Alertmanager PagerDuty Receiver Integration Prompt
Wire Prometheus Alertmanager to PagerDuty with correct severity mapping, dedup keys, custom details, and auto-resolve so on-call pages are actionable and noise-free.
- Target user
- On-call platform engineers configuring paging escalation
- Difficulty
- Intermediate
- Tools
- Claude, ChatGPT
The prompt
You are a senior incident-response engineer who has tuned Alertmanager → PagerDuty integrations so that every page is real, deduplicated, and self-resolving. I will provide: - My current Alertmanager routing tree and receivers - PagerDuty service structure (Events API v2 routing keys, services per team) - Severity/label conventions on my alerts - Pain points (duplicate incidents, pages that never auto-resolve, low-priority alerts paging) Your job: 1. **Events API v2 mapping** — write a `pagerduty_configs` block using `routing_key`, mapping Alertmanager `severity` labels to PagerDuty `severity` (critical/error/warning/info) and explaining how `class`, `component`, and `group` improve grouping in PD. 2. **Dedup key strategy** — set `dedup_key` (via the `description`/`details` or `group_key`) so that the same logical alert updates one incident instead of opening many.
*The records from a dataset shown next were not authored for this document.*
-- ==== Sys2Proof/Laws/Sponge.lean ====
section
/-! SUPPORT. What the operations of Machine/Sponge.lean keep (see Laws/Keep.lean), one lemma for each. -/

set_option Elab.async false

set_option linter.all false

namespace Sys2Proof.Machine

variable {M : Nat} {s0 : State} {q : Prop}

theorem good_execEvictionStep (a1) {s2 : State} (h2 : Good M s0 q s2) (hm : Cover 0x1C0000000000000100000040040 M) : OutGood M s0 q (execEvictionStep a1 s2) := by
  unfold execEvictionStep
  repeat' (first
    | with_reducible assumption
    | exact Cover.sub hm rfl
    | exact Cover.bit hm rfl
    | exact Cover.bit hm (by dsimp only [Fld.block]; rfl)
    | (extract_lets -underBinder +onlyGivenNames x; try clear_value x)
    | intro x
    | (simp only [good_mk_iff]; refine GoodParts.of (?_ : Good M s0 q _) rfl rfl rfl rfl)
    | with_reducible apply OutGood.of
    | with_reducible apply good_onCd
    | with_reducible apply good_setSp
    | with_reducible apply good_spgBump
    | with_reducible apply good_ite
    | with_reducible apply OutGood.ite
    | split)

theorem good_execHoldTimeAdjust (a1) (a2) {s3 : State} (h3 : Good M s0 q s3) (hm : Cover 0x140000000000000100000040041 M) : OutGood M s0 q (execHoldTimeAdjust a1 a2 s3) := by
  unfold execHoldTimeAdjust
  repeat' (first
    | with_reducible assumption
    | exact Cover.sub hm rfl
    | exact Cover.bit hm rfl
    | exact Cover.bit hm (by dsimp only [Fld.block]; rfl)
    | (extract_lets -underBinder +onlyGivenNames x; refine (fun (hx : Good M s0 q x) => ?_) ?_; (on_goal 1 => try clear_value x); (on_goal 2 => subst x))
    | (extract_lets -underBinder +onlyGivenNames x; try clear_value x)
    | intro x
    | (simp only [good_mk_iff]; refine GoodParts.of (?_ : Good M s0 q _) rfl rfl rfl rfl)
    | with_reducible apply OutGood.of
    | with_reducible apply good_onCd
    | with_reducible apply good_reachTs
    | with_reducible apply good_setSp
    | with_reducible apply good_w
    | with_reducible apply good_ite)

theorem good_execRetireCrumbWrite (a1) (a2) {s3 : State} (h3 : Good M s0 q s3) (hm : Cover 0x3000301C0000000000000100000840040 M) : OutGood M s0 q (execRetireCrumbWrite a1 a2 s3) := by
  unfold execRetireCrumbWrite
  repeat' (first
    | with_reducible assumption
    | exact Cover.sub hm rfl
    | exact Cover.bit hm rfl
    | exact Cover.bit hm (by dsimp only [Fld.block]; rfl)
    | (extract_lets -underBinder +onlyGivenNames x; try clear_value x)
    | intro x
    | (simp only [good_mk_iff]; refine GoodParts.of (?_ : Good M s0 q _) rfl rfl rfl rfl)
    | with_reducible apply OutGood.of
    | with_reducible apply good_onCd
    | with_reducible apply good_retireCrumb
    | with_reducible apply good_writeCrumb
    | with_reducible apply good_ite
    | with_reducible apply OutGood.ite
    | split)

theorem good_execMirrorCrumbsReceived (a1) (a2) (a3) (a4) {s5 : State} (h5 : Good M s0 q s5) (hm : Cover 0x140000000000000000000040000 M) : OutGood M s0 q (execMirrorCrumbsReceived a1 a2 a3 a4 s5) := by
  unfold execMirrorCrumbsReceived
  repeat' (first
    | with_reducible assumption
    | exact Cover.sub hm rfl
    | exact Cover.bit hm rfl
    | exact Cover.bit hm (by dsimp only [Fld.block]; rfl)
    | (extract_lets -underBinder +onlyGivenNames x; try clear_value x)
    | intro x
    | (simp only [good_mk_iff]; refine GoodParts.of (?_ : Good M s0 q _) rfl rfl rfl rfl)
    | with_reducible apply OutGood.of
    | with_reducible apply good_onCd
    | with_reducible apply good_setSp
    | with_reducible apply good_ite)

theorem good_standbyRetire {s1 : State} (h1 : Good M s0 q s1) (a2) (a3) (hm : Cover 0x140000000000000000000040040 M) : Good M s0 q (State.standbyRetire s1 a2 a3) := by
  unfold State.standbyRetire
  repeat' (first
    | with_reducible assumption
    | exact Cover.sub hm rfl
    | exact Cover.bit hm rfl
    | exact Cover.bit hm (by dsimp only [Fld.block]; rfl)
    | (extract_lets -underBinder +onlyGivenNames x; refine (fun (hx : Good M s0 q x) => ?_) ?_; (on_goal 1 => try clear_value x); (on_goal 2 => subst x))
    | (extract_lets -underBinder +onlyGivenNames x; try clear_value x)
    | intro x
    | (simp only [good_mk_iff]; refine GoodParts.of (?_ : Good M s0 q _) rfl rfl rfl rfl)
    | with_reducible apply good_retireCrumb
    | with_reducible apply good_mapRing
    | with_reducible apply good_mapIndex
    | with_reducible apply good_setSp
    | with_reducible apply good_crumbShow
    | with_reducible apply good_ite
    | split)

theorem good_execMirrorCrumbPlaced (a1) {s2 : State} (h2 : Good M s0 q s2) (hm : Cover 0x1CC000000000000100000040040 M) : OutGood M s0 q (execMirrorCrumbPlaced a1 s2) := by
  unfold execMirrorCrumbPlaced
  repeat' (first
    | with_reducible assumption
    | exact Cover.sub hm rfl
    | exact Cover.bit hm rfl
    | exact Cover.bit hm (by dsimp only [Fld.block]; rfl)
    | (extract_lets -underBinder +onlyGivenNames x; refine (fun (hx : Good M s0 q x) => ?_) ?_; (on_goal 1 => try clear_value x); (on_goal 2 => subst x))
    | (extract_lets -underBinder +onlyGivenNames x; try clear_value x)
    | intro x
    | (simp only [good_mk_iff]; refine GoodParts.of (?_ : Good M s0 q _) rfl rfl rfl rfl)
    | with_reducible apply OutGood.of
    | with_reducible apply good_onCd
    | with_reducible apply good_commitBlocks
    | with_reducible apply good_commitRange
    | with_reducible apply good_setSp
    | with_reducible apply good_crumbShow
    | with_reducible apply good_standbyRetire
    | with_reducible apply good_w
    | with_reducible apply good_ite
    | with_reducible apply OutGood.ite
    | split)

theorem good_execMirrorAckSend (a1) {s2 : State} (h2 : Good M s0 q s2) (hm : Cover 0x300030140000000000000100000840040 M) : OutGood M s0 q (execMirrorAckSend a1 s2) := by
  unfold execMirrorAckSend
  repeat' (first
    | with_reducible assumption
    | exact Cover.sub hm rfl
    | exact Cover.bit hm rfl
    | exact Cover.bit hm (by dsimp only [Fld.block]; rfl)
    | (extract_lets -underBinder +onlyGivenNames x; try clear_value x)
    | intro x
    | (simp only [good_mk_iff]; refine GoodParts.of (?_ : Good M s0 q _) rfl rfl rfl rfl)
    | with_reducible apply OutGood.of
    | with_reducible apply good_onCd
    | with_reducible apply good_sendPartner
    | with_reducible apply good_pairBump
    | with_reducible apply good_w
    | with_reducible apply good_setSp
    | with_reducible apply good_ite)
Explain how Alertmanager's `group_by` and PD dedup interact and where double-grouping causes lost updates. 3. **Auto-resolve** — confirm resolved notifications are enabled (`send_resolved: true`) and trace exactly how a `resolve` event reaches PD to close the incident, plus how to debug incidents that never close. 4. **Custom details** — populate `details` with runbook_url, dashboard_url, the firing PromQL, the affected service/env, and the threshold-vs-value, so the responder has full context in the PD payload without leaving the page. 5. **Routing discipline** — ensure only true SEV1/SEV2 reach PagerDuty; route SEV3+ to Slack/email. Show the route tree with `continue`, severity matchers, and a fallback catch-all receiver. 6. **Priority and urgency** — map to PD priority/urgency where the plan supports it, and set business-hours vs after-hours urgency if relevant. 7. **Validation** — fire a synthetic alert, confirm one incident opens, updates dedupe, and auto-resolves; check the responder sees runbook + dashboard links. Output as: (a) full `pagerduty_configs` receiver YAML, (b) the route tree snippet that gates paging by severity, (c) a custom `details` template, (d) a checklist for debugging duplicate or never-resolving incidents, (e) a one-line summary of the most common misconfiguration. Bias toward: fewer, higher-quality pages, reliable auto-resolve, and rich context in every incident.